Conditional Probability
Definition
Conditional probability is the probability of an event after we know that another event has occurred.
The conditional probability of $A$ given $B$ is:
\[P(A \mid B) = \frac{P(A \cap B)}{P(B)}\]where:
- $A$ is the event we want to predict.
- $B$ is the event we have observed.
- $P(B) > 0$.
Interpretation
The expression:
\[P(A \mid B)\]means:
among the cases where $B$ happened, how often does $A$ happen?

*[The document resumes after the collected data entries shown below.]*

@[simp] theorem epiFails_wf (s : State) (g : Nat) (trapQ : Bool) (o : PressOp) (run : Run) (c : Cause) (va : Nat)
    (hm : Memory.wf s.mem = true) : Memory.wf (epiFails s g trapQ o run c va).mem = true := by
  unfold epiFails
  split
  · next heq => simpa using serviceFault_wf s run g 1 va c hm _ heq
  · simp [hm]

@[simp] theorem completePress_mem (s : State) (g : Nat) (o : PressOp) : (completePress s g o).mem = s.mem := by
  unfold completePress
  dsimp only
  (repeat' split) <;> simp [*]

@[simp] theorem retryEpi_mem (s : State) (g : Nat) (id : Nat) (retry : Bool) : (retryEpi s g id retry).mem = s.mem
      := by
  unfold retryEpi
  (repeat' split) <;> simp [*]

@[simp] theorem enterSew_mem (s : State) (form : SewForm) (tok : Option Nat) : (enterSew s form tok).mem = s.mem := by
  unfold enterSew
  dsimp only
  simp

@[simp] theorem issueSteps_mem (s : State) (sts : List SewStep) (tok : Option Nat) : (issueSteps s sts tok).mem =
      s.mem := by
  unfold issueSteps
  simp

@[simp] theorem sewEffect_mem (f : MSew) (s : State) : (sewEffect f s).mem = s.mem := by
  unfold sewEffect
  simp

@[simp] theorem readProgram_mem (f : MSew2) (s : State) : (readProgram f s).2.mem = s.mem := by
  unfold readProgram
  split <;> rfl

@[simp] theorem sewrunEffect_mem (f : MSew2) (s : State) : (sewrunEffect f s).mem = s.mem := by
  unfold sewrunEffect
  dsimp only
  simp

@[simp] theorem sewstEffect_mem (f : MSew2) (s : State) : (sewstEffect f s).mem = s.mem := by
  unfold sewstEffect
  simp

@[simp] theorem mixSheet_mem (s : State) (g : Nat) (ws : Formers) (a n : Nat) : (mixSheet s g ws a n).mem = s.mem := by
  unfold mixSheet
  split <;> simp

@[simp] theorem sewcfgEffect_mem (f : MSewcfg) (s : State) : (sewcfgEffect f s).mem = s.mem := by
  unfold sewcfgEffect
  dsimp only
  split
  · simp
  · simp

@[simp] theorem bondsetEffect_mem (f : MBond) (s : State) : (bondsetEffect f s).mem = s.mem := by
  unfold bondsetEffect
  simp

@[simp] theorem mixShared_mem (s : State) (g : Nat) (o : SewOp) (old : Leaf) : (mixShared s g o old).mem = s.mem :=
  foldl_mem _ _ (by simp) s

@[simp] theorem finishBoundary_mem (s : State) (g : Nat) (o : SewOp) (st : SewStep) : (finishBoundary s g o st).mem = s.mem := by
  unfold finishBoundary
  simp

@[simp] theorem sewGroup_mem (s : State) (g : Nat) (o : SewOp) (st : SewStep) : (sewGroup s g o st).mem = s.mem := by
  unfold sewGroup
  dsimp only
  (repeat' split) <;> simp [*]

@[simp] theorem spoilDest_mem (s : State) (g : Nat) (o : SewOp) : (spoilDest s g o).mem = s.mem := by
  unfold spoilDest
  (repeat' split) <;> simp [*]

@[simp] theorem sewReport_mem (s : State) (g : Nat) (o : SewOp) (c : Cause) (fva : Word) : (sewReport s g o c
      fva).mem = s.mem := by
  unfold sewReport
  dsimp only
  simp

@[simp] theorem sewFails_wf (s : State) (g : Nat) (o : SewOp) (run : Run) (c : Cause) (va : Nat)
    (hm : Memory.wf s.mem = true) : Memory.wf (sewFails s g o run c va).mem = true := by
  unfold sewFails
  split
  · next heq => simpa using serviceFault_wf s run g 2 va c hm _ heq
  · simp [hm]

@[simp] theorem leaveSew_mem (s : State) (g : Nat) (o : SewOp) : (leaveSew s g o).mem = s.mem := by
  unfold leaveSew
  simp

@[simp] theorem retrySew_mem (s : State) (g id : Nat) (retry : Bool) : (retrySew s g id retry).mem = s.mem := by
  unfold retrySew
  dsimp only
  split
  · split
    · rfl
    · split
      · simp
      · exact (foldl_mem _ _ (by simp) _).trans (by simp)
  · rfl

@[simp] theorem issueCopy_mem (s : State) (form : CopyForm) (region : Nat) (stamp : Word) (tok : Option Nat) (publ
      : Bool) (imp : Bool) (trapf : Bool) : (issueCopy s form region stamp tok publ imp trapf).mem = s.mem := by
  unfold issueCopy
  dsimp only
  simp

@[simp] theorem addFill_mem (h : BitVec 6) (s : State) : (addFill h s).mem = s.mem := by
  unfold addFill
  dsimp only
  simp

@[simp] theorem addDrain_mem (h : BitVec 6) (s : State) : (addDrain h s).mem = s.mem := by
  unfold addDrain
  dsimp only
  simp

@[simp] theorem copyEffect_mem (f : CCopy) (s : State) : (copyEffect f s).mem = s.mem := by
  unfold copyEffect
  dsimp only
  simp

@[simp] theorem copy2Effect_mem (f : CCopy) (s : State) : (copy2Effect f s).mem = s.mem := by
  unfold copy2Effect
  dsimp only
  simp

@[simp] theorem copyqEffect_mem (f : CCopyq) (s : State) : (copyqEffect f s).mem = s.mem := by
  unfold copyqEffect
  dsimp only
  simp

@[simp] theorem copyhEffect_mem (f : CCopyh) (s : State) : (copyhEffect f s).mem = s.mem := by
  unfold copyhEffect
  dsimp only
  simp

@[simp] theorem copyoutEffect_mem (f : CCopyh) (s : State) : (copyoutEffect f s).mem = s.mem := by
  unfold copyoutEffect
  dsimp only
  simp

@[simp] theorem pubEffect_mem (f : CH) (s : State) : (pubEffect f s).mem = s.mem := by
  unfold pubEffect
  simp

@[simp] theorem hrelEffect_mem (f : CH) (s : State) : (hrelEffect f s).mem = s.mem := by
  unfold hrelEffect
  simp

@[simp] theorem hstatEffect_mem (f : CHstat) (s : State) : (hstatEffect f s).mem = s.mem := by
  unfold hstatEffect
  dsimp only
  simp

@[simp] theorem hcfgEffect_mem (f : CHcfg) (s : State) : (hcfgEffect f s).mem = s.mem := by
  unfold hcfgEffect
  dsimp only
  simp

@[simp] theorem ccancelEffect_mem (f : CCancel) (s : State) : (ccancelEffect f s).mem = s.mem := by
  unfold ccancelEffect
  dsimp only
  simp

@[simp] theorem updCopy_mem (s : State) (q : Nat) (id : Nat) (f : Copy → Copy) : (updCopy s q id f).mem = s.mem := by
  unfold updCopy
  simp

@[simp] theorem dropCopy_mem (s : State) (q : Nat) (id : Nat) : (dropCopy s q id).mem = s.mem := by
  unfold dropCopy
  simp

@[simp] theorem freeBytes_mem (fuel n : Nat) (s : State) : (freeBytes fuel n s).2.mem = s.mem := by
  induction fuel generalizing n s with
  | zero => rfl
  | succ f ih =>
    unfold freeBytes
    split
    · rfl
    · simp [ih]

@[simp] theorem copyFails_wf (s : State) (q : Nat) (c : Copy) (run : Run) (cause : Cause) (va : Nat)
    (hm : Memory.wf s.mem = true) : Memory.wf (copyFails s q c run cause va).mem = true := by
  unfold copyFails
  dsimp only
  split
  · next heq => simpa using serviceFault_wf _ run c.leaf 4 va cause (by simp [hm]) _ heq
  · split <;> simp [hm]

@[simp] theorem sideTrans_mem (s : State) (r : Reader) (run : Run) (useTlb : Bool) (k : Kind) (a : Option Nat) :
    (sideTrans s r run useTlb k a).2.mem = s.mem := by
  unfold sideTrans
  split
  · rfl
  · next va =>
    have h := translateSure_mem s r run.asid run.root useTlb va k fun t => t.keyed
    split <;> rename_i heq <;> rw [heq] at h <;> exact h

@[simp] theorem cipher_mem (s : State) (enc : Bool) (k : BitVec 512 × Nat × Nat) (va : Nat) (rec_ : Option (Nat ×
      Nat × Nat × Nat × Nat)) (b : List Byte) : (cipher s enc k va rec_ b).2.mem = s.mem := by
  unfold cipher
  dsimp only
  (repeat' split) <;> simp [*]

@[simp] theorem markWritten_mem (s : State) (c : Copy) (upto : Nat) : (markWritten s c upto).mem = s.mem := by
  unfold markWritten
  dsimp only
  (repeat' split) <;> simp [*]

/-- The bytes that a part leaves go to memory or to sheet space: a canonical memory stays so. -/
@[simp] theorem landPart_wf (s : State) (c : Copy) (p : Part) (dst : List ((Nat × Nat) × Trans)) (b : List Byte)
    (hm : Memory.wf s.mem = true) : Memory.wf (landPart s c p dst b).mem = true := by
  unfold landPart
  split
  · exact writePages_wf _ _ _ _ (by simpa using hm)
  · simpa using hm

@[simp] theorem readSheetPart_mem (s : State) (c : Copy) (p : Part) : (readSheetPart s c p).2.mem = s.mem := by
  simp [readSheetPart]

@[simp] theorem scribble_wf (s : State) (c : Copy) (run : Run) (ps : List Part) (hm : Memory.wf s.mem = true) :
    Memory.wf (scribble s c run ps).mem = true := by
  induction ps generalizing s with
  | nil => exact hm
  | cons p ps ih =>
    have h1 := sideTrans_mem s (copyReader s c) run false .w p.dst
    unfold scribble
    split <;> rename_i heq <;> rw [heq] at h1 <;> dsimp only at h1
    · exact ih _ (by rw [h1]; exact hm)
    · dsimp only
      apply ih
      apply landPart_wf
      simp only [freeBytes_mem, h1, hm]

/-- What a part reads, and its ciphering on either side, write no memory. -/
@[simp] theorem movePart_wf (s : State) (c : Copy) (run : Run) (src dst : Option Trans) (p : Part)
    (hm : Memory.wf s.mem = true) : Memory.wf (movePart s c run src dst p).mem = true := by
  unfold movePart
  dsimp only
  apply landPart_wf
  (repeat' split) <;> simp [hm]

@[simp] theorem moveBlock_wf (s : State) (q : Nat) (c : Copy) (run : Run) (ps : List Part) (src dst : Option Trans)
    (guardOk : Bool) (hm : Memory.wf s.mem = true) : Memory.wf (moveBlock s q c run ps src dst guardOk).mem = true := by
  unfold moveBlock
  split
  · exact copyFails_wf _ _ _ _ _ _ hm
  · dsimp only
    split
    · exact copyFails_wf _ _ _ _ _ _ (scribble_wf _ _ _ _ hm)
    · rw [markWritten_mem, updCopy_mem]
      exact foldl_wf _ ps (fun s p h => movePart_wf s c run src dst p h) s hm

@[simp] theorem copyStep_wf (s : State) (q : Nat) (c : Copy) (run : Run) (w : BlockOpt) (hm : Memory.wf s.mem = true) :
    Memory.wf (copyStep s q c run w).mem = true := by
  unfold copyStep
  dsimp only
  have h1 := sideTrans_mem s (copyReader s c) run w.useTlb .r (c.part c.done).src
  split <;> rename_i heq <;> rw [heq] at h1 <;> dsimp only at h1
  · exact copyFails_wf _ _ _ _ _ _ (by rw [h1]; exact hm)
  · next src s1 =>
    have h2 := sideTrans_mem s1 (copyReader s1 c) run w.useTlb .w (c.part c.done).dst
    split <;> rename_i heq2 <;> rw [heq2] at h2 <;> dsimp only at h2 <;> rw [h1] at h2
    · exact copyFails_wf _ _ _ _ _ _ (by rw [h2]; exact hm)
    · exact moveBlock_wf _ _ _ _ _ _ _ _ (by rw [h2]; exact hm)

@[simp] theorem readRecord_wf (s : State) (q : Nat) (c : Copy) (run : Run) (useTlb : Bool) (hm : Memory.wf s.mem = true) :
    Memory.wf (readRecord s q c run useTlb).mem = true := by
  have h1 := readVirt_mem s (copyReader s c) run.asid run.root useTlb .r c.impose.toNat 64
  unfold readRecord
  split <;> rename_i heq <;> rw [heq] at h1 <;> dsimp only at h1
  · exact copyFails_wf _ _ _ _ _ _ (by rw [h1]; exact hm)
  · rw [updCopy_mem, h1]; exact hm

@[simp] theorem performCopy_mem (s : State) (q : Nat) (c : Copy) : (performCopy s q c).mem = s.mem := by
  unfold performCopy
  dsimp only
  (repeat' split) <;> simp [*]

@[simp] theorem enterSig_mem (s : State) (sh : Nat) (form : SigForm) (tok : Option Nat) : (enterSig s sh form
      tok).mem = s.mem := by
  unfold enterSig
  dsimp only
  simp

@[simp] theorem readDesc_mem (f : MShcfg) (s : State) : (readDesc f s).2.mem = s.mem := by
  unfold readDesc
  split <;> rfl

@[simp] theorem shcfgEffect_mem (f : MShcfg) (s : State) : (shcfgEffect f s).mem = s.mem := by
  unfold shcfgEffect
  simp

@[simp] theorem sinsEffect_mem (f : MSins) (s : State) : (sinsEffect f s).mem = s.mem := by
  unfold sinsEffect
  simp

@[simp] theorem sageEffect_mem (f : MSage) (s : State) : (sageEffect f s).mem = s.mem := by
  unfold sageEffect
  simp

@[simp] theorem sdelEffect_mem (f : MSdel) (s : State) : (sdelEffect f s).mem = s.mem := by
  unfold sdelEffect
  simp

@[simp] theorem sselEffect_mem (f : MSsel) (s : State) : (sselEffect f s).mem = s.mem := by
  unfold sselEffect
  simp

@[simp] theorem srdrEffect_mem (f : MSrdr) (s : State) : (srdrEffect f s).mem = s.mem := by
  unfold srdrEffect
  simp

@[simp] theorem mixRecord_mem (x : Shelf) (s : State) (r : Nat) : (mixRecord x s r).2.mem = s.mem := by
  simp [mixRecord]

@[simp] theorem foundShelf_mem (x : Shelf) (s : State) : (foundShelf x s).2.mem = s.mem := by
  unfold foundShelf
  split
  · rfl
  · exact foldl_snd_mem _ _ (by simp) _

@[simp] theorem shstatEffect_mem (f : MShstat) (s : State) : (shstatEffect f s).mem = s.mem := by
  unfold shstatEffect
  dsimp only
  (repeat' split) <;> simp [*]

@[simp] theorem spillFrames_mem (s : State) (r : Reader) (run : Run) (vs : List Nat) :
    (spillFrames s r run vs).2.mem = s.mem := by
  induction vs generalizing s with
  | nil => rfl
  | cons va vs ih =>
    have h1 := translate_mem s r run.asid run.root false va .r
    unfold spillFrames
    split
    · next heq => rw [heq] at h1; exact h1
    · next s1 heq =>
      rw [heq] at h1
      have h2 := translate_mem s1 r run.asid run.root false va .w
      split
      · next heq2 => rw [heq2] at h2; exact h2.trans h1
      · next s2 heq2 =>
        rw [heq2] at h2
        split
        · exact h2.trans h1
        · have h3 := ih s2
          split <;> rename_i heq3 <;> rw [heq3] at h3 <;> exact h3.trans (h2.trans h1)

It restricts attention to the subset of cases where $B$ is true.
Example
Suppose:
- $A$ = customer returns within 30 days.
- $B$ = customer bought more than 10 items.
Then:
\[P(A \mid B)\]means:
the probability that a customer returns within 30 days, given that they bought more than 10 items.
Counting Formula
In a dataset, conditional probability can be estimated by counting:
\[\hat P(A \mid B) = \frac{\#(A \cap B)}{\#(B)}\]where:
- $#(A \cap B)$ is the number of observations where both $A$ and $B$ happened.
- $#(B)$ is the number of observations where $B$ happened.
Retail Basket Example
Let:
- $A$ = basket contains a mug.
- $B$ = basket contains a teapot.
Then:
\[P(A \mid B)\]is the probability that a basket contains a mug given that it contains a teapot.
This is closely related to association rules and basket-completion prediction.
Relation to Independence
If $A$ and $B$ are independent, then knowing $B$ does not change the probability of $A$:
\[P(A \mid B) = P(A)\]If:
\[P(A \mid B) > P(A)\]then $B$ increases the probability of $A$.
Relation to Conditional Expectation
Conditional probability applies to events.
Conditional expectation applies to numerical random variables.
For a binary variable $Y \in {0,1}$:
\[E[Y \mid X=x] = P(Y=1 \mid X=x)\]This is why logistic regression can be viewed as a conditional mean model for binary outcomes.
Exercises
- Explain $P(A \mid B)$ in words.
- If 40 baskets contain a teapot and 25 of those also contain a mug, estimate $P(\text{mug} \mid \text{teapot})$.
- Explain the difference between $P(A \mid B)$ and $P(B \mid A)$.